The repeal of the archaic legislation reflects Russia’s ascension to the World Trade Organization, and US lawmakers noted that US businesses stands to gain if Washington grants PNTR to its former Cold War rival.

“This legislation marks a pivotal step forward in our relations with Russia and Moldova,” Republican Senator Orrin Hatch said in a statement immediately after the vote.

“Strengthening our bilateral trade relations with these nations will provide access to new markets for American businesses, farmers and ranchers, expand our economy here at home, and create much-needed jobs,” he added.

“At the same time, this measure includes strong enforcement tools to ensure Russia lives up to its international trade obligations, and provisions to help advance human rights and the rule of law in Russia.”

Lawmakers attached riders to the law that have provoked a furious reaction from Moscow, which threatened to retaliate against what it has called a “brazenly unfriendly and provocative attack.”

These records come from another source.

theorem State.failedUnits_sound (chambers : Nat) (decs : Nat) (clocks : Nat) (sites : Nat) (rails : Nat) (hs : State.Sound Q s) : State.Sound Q (State.failedUnits s chambers decs clocks sites rails) := by
  unfold State.failedUnits
  repeat' (first | (intro x; first | (refine State.Sound.cut (q := Q) x ?_ (fun hx => ?_); (on_goal 1 => subst x)) | (refine State.Sound.cutPair (q := Q) x ?_ (fun hx => ?_); (on_goal 1 => subst x)) | skip) | (with_reducible first | assumption | apply State.setFld_sound) | intro x hx | intro _ | lift_lets -underBinder | split | (fail_if_no_progress with_reducible apply State.Sound.upd) | (with_reducible apply PairSound.mk))

theorem State.atImageClock_sound (hs : State.Sound Q s) : State.Sound Q (State.atImageClock s) := by
  unfold State.atImageClock
  repeat' (first | (intro x; first | (refine State.Sound.cut (q := Q) x ?_ (fun hx => ?_); (on_goal 1 => subst x)) | (refine State.Sound.cutPair (q := Q) x ?_ (fun hx => ?_); (on_goal 1 => subst x)) | skip) | (with_reducible first | assumption | apply State.afterReset_sound) | intro x hx | intro _ | lift_lets -underBinder | split | (fail_if_no_progress with_reducible apply State.Sound.upd) | (with_reducible apply PairSound.mk))

theorem execSelftestComplete_sound (critical : Nat) (chambers : Nat) (decs : Nat) (clocks : Nat) (sites : Nat) (rails : Nat) (hs : State.Sound Q s) : Out.Sound Q (execSelftestComplete critical chambers decs clocks sites rails s) := by
  unfold execSelftestComplete
  repeat' (first | (intro x; first | (refine State.Sound.cut (q := Q) x ?_ (fun hx => ?_); (on_goal 1 => subst x)) | (refine State.Sound.cutPair (q := Q) x ?_ (fun hx => ?_); (on_goal 1 => subst x)) | skip) | (with_reducible first | assumption | apply State.phaseTo_sound | apply State.lanternOn_sound | apply State.atImageClock_sound | apply State.deviceReset_sound | apply State.enterRecovery_sound | apply State.setFld_sound | apply State.failedUnits_sound | apply State.itemsNoted_sound | apply State.event_sound | apply Out.Sound.next) | intro x hx | intro _ | lift_lets -underBinder | split | (fail_if_no_progress with_reducible apply State.Sound.upd) | (with_reducible apply PairSound.mk))

theorem State.protectedData_sound (slot : Nat) {t : State} (h : State.Sound Q s) (ht : s.protectedData slot = some t) :
    State.Sound Q t := by
  unfold State.protectedData at ht
  dsimp only at ht
  rw [Option.map_eq_some_iff] at ht
  obtain ⟨u, hu, rfl⟩ := ht
  have h1 : State.Sound Q u := by
    split at hu
    · cases hu; exact h
    · split at hu
      · cases hu
      · cases hu
        repeat' (first | (intro x; first | (refine State.Sound.cut (q := Q) x ?_ (fun hx => ?_); (on_goal 1 => subst x)) | (refine State.Sound.cutPair (q := Q) x ?_ (fun hx => ?_); (on_goal 1 => subst x)) | skip) | (with_reducible first | assumption | apply State.protWrite_sound | apply State.memStore_sound | apply State.wpWrite_sound | refine State.Sound.foldl _ (fun _ _ _ => ?_) ?_ | refine PairSound.foldl _ (fun _ _ _ => ?_) ?_) | intro x hx | intro _ | lift_lets -underBinder | split | (fail_if_no_progress with_reducible apply State.Sound.upd) | (with_reducible apply PairSound.mk) | clear_value * | (with_reducible refine PairSound.of (by assumption)))
  repeat' (first | exact h1 | first | (intro x; first | (refine State.Sound.cut (q := Q) x ?_ (fun hx => ?_); (on_goal 1 => subst x)) | (refine State.Sound.cutPair (q := Q) x ?_ (fun hx => ?_); (on_goal 1 => subst x)) | skip) | (with_reducible first | assumption | apply State.protWrite_sound | apply State.memStore_sound | apply State.wpWrite_sound | refine State.Sound.foldl _ (fun _ _ _ => ?_) ?_ | refine PairSound.foldl _ (fun _ _ _ => ?_) ?_) | intro x hx | intro _ | lift_lets -underBinder | split | (fail_if_no_progress with_reducible apply State.Sound.upd) | (with_reducible apply PairSound.mk) | clear_value * | (with_reducible refine PairSound.of (by assumption)))

theorem State.slotServes_sound (slot : Nat) (hs : State.Sound Q s) : State.Sound Q (State.slotServes s slot) := by
  unfold State.slotServes
  repeat' (first | (intro x; first | (refine State.Sound.cut (q := Q) x ?_ (fun hx => ?_); (on_goal 1 => subst x)) | (refine State.Sound.cutPair (q := Q) x ?_ (fun hx => ?_); (on_goal 1 => subst x)) | skip) | (with_reducible first | assumption | apply State.setFld_sound | apply State.setSlot_sound) | intro x hx | intro _ | lift_lets -underBinder | split | (fail_if_no_progress with_reducible apply State.Sound.upd) | (with_reducible apply PairSound.mk))

theorem State.openLog_sound (hs : State.Sound Q s) : State.Sound Q (State.openLog s) := by
  unfold State.openLog
  repeat' (first | (intro x; first | (refine State.Sound.cut (q := Q) x ?_ (fun hx => ?_); (on_goal 1 => subst x)) | (refine State.Sound.cutPair (q := Q) x ?_ (fun hx => ?_); (on_goal 1 => subst x)) | skip) | (with_reducible first | assumption | apply State.memLog_sound | refine State.Sound.foldl _ (fun _ _ _ => ?_) ?_ | refine PairSound.foldl _ (fun _ _ _ => ?_) ?_) | intro x hx | intro _ | lift_lets -underBinder | split | (fail_if_no_progress with_reducible apply State.Sound.upd) | (with_reducible apply PairSound.mk) | (with_reducible refine PairSound.of (by assumption)))

theorem State.bringMemory_sound (trained : Nat) (hs : State.Sound Q s) : State.Sound Q (State.bringMemory trained s) := by
  unfold State.bringMemory
  repeat' (first | (intro x; first | (refine State.Sound.cut (q := Q) x ?_ (fun hx => ?_); (on_goal 1 => subst x)) | (refine State.Sound.cutPair (q := Q) x ?_ (fun hx => ?_); (on_goal 1 => subst x)) | skip) | (with_reducible first | assumption | apply State.reason_sound | apply State.memcBegin_sound | apply State.showMap_sound | apply State.lanternOn_sound | refine State.Sound.foldl _ (fun _ _ _ => ?_) ?_ | refine PairSound.foldl _ (fun _ _ _ => ?_) ?_) | intro x hx | intro _ | lift_lets -underBinder | split | (fail_if_no_progress with_reducible apply State.Sound.upd) | (with_reducible apply PairSound.mk) | (with_reducible refine PairSound.of (by assumption)))

theorem State.bringLanes_sound (hs : State.Sound Q s) : State.Sound Q (State.bringLanes s) := by
  unfold State.bringLanes
  repeat' (first | (intro x; first | (refine State.Sound.cut (q := Q) x ?_ (fun hx => ?_); (on_goal 1 => subst x)) | (refine State.Sound.cutPair (q := Q) x ?_ (fun hx => ?_); (on_goal 1 => subst x)) | skip) | (with_reducible first | assumption | apply State.lanternOn_sound | apply State.reason_sound | apply State.setFld_sound | refine State.Sound.foldl _ (fun _ _ _ => ?_) ?_ | refine PairSound.foldl _ (fun _ _ _ => ?_) ?_) | intro x hx | intro _ | lift_lets -underBinder | split | (fail_if_no_progress with_reducible apply State.Sound.upd) | (with_reducible apply PairSound.mk) | (with_reducible refine PairSound.of (by assumption)))

theorem State.bringTask_sound (slot : Nat) (hs : State.Sound Q s) : State.Sound Q (State.bringTask slot s) := by
  unfold State.bringTask
  repeat' (first | (intro x; first | (refine State.Sound.cut (q := Q) x ?_ (fun hx => ?_); (on_goal 1 => subst x)) | (refine State.Sound.cutPair (q := Q) x ?_ (fun hx => ?_); (on_goal 1 => subst x)) | skip) | (with_reducible first | assumption | apply State.openLog_sound | apply State.lanternOn_sound | apply State.setFld_sound | apply State.reason_sound) | intro x hx | intro _ | lift_lets -underBinder | split | (fail_if_no_progress with_reducible apply State.Sound.upd) | (with_reducible apply PairSound.mk))

theorem State.bringChamber_sound (c : Nat) (hs : State.Sound Q s) : State.Sound Q (State.bringChamber s c) := by
  unfold State.bringChamber
  repeat' (first | (intro x; first | (refine State.Sound.cut (q := Q) x ?_ (fun hx => ?_); (on_goal 1 => subst x)) | (refine State.Sound.cutPair (q := Q) x ?_ (fun hx => ?_); (on_goal 1 => subst x)) | skip) | (with_reducible first | assumption | apply State.lanternOn_sound | apply State.lanternOos_sound) | intro x hx | intro _ | lift_lets -underBinder | split | (fail_if_no_progress with_reducible apply State.Sound.upd) | (with_reducible apply PairSound.mk))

The new legislation would compel the US Government to freeze the assets of and deny entry to anyone tied to the 2009 death in prison of the Russian anti-corruption lawyer Sergei Magnitsky.

Konstantin Dolgov, the human rights representative at the Russian Foreign Ministry, repeated the warnings on Wednesday, saying sanctions against Russian officials would mark a “hostile and unilateral measure.”

Russian Prime Minister Dmitry Medvedev last week described the move as a “mistake,” and Moscow has threatened to take retaliatory measures.

Russian Foreign Minister Sergei Lavrov sought “clarification” about the legislation from US Secretary of State Hillary Clinton during a bilateral meeting today in Dublin, according to a senior State Department official.

Congress voted to end the so-called Jackson-Vanik amendment, which since 1974 has required the president to certify to Congress that Russia meets human rights standards when it comes to permitting Jewish emigration.

Long a thorn in relations, the law came into question when Russia joined the WTO in August. This put Jackson-Vanik in conflict with WTO mandates that any advantage granted by one WTO member must be extended to all.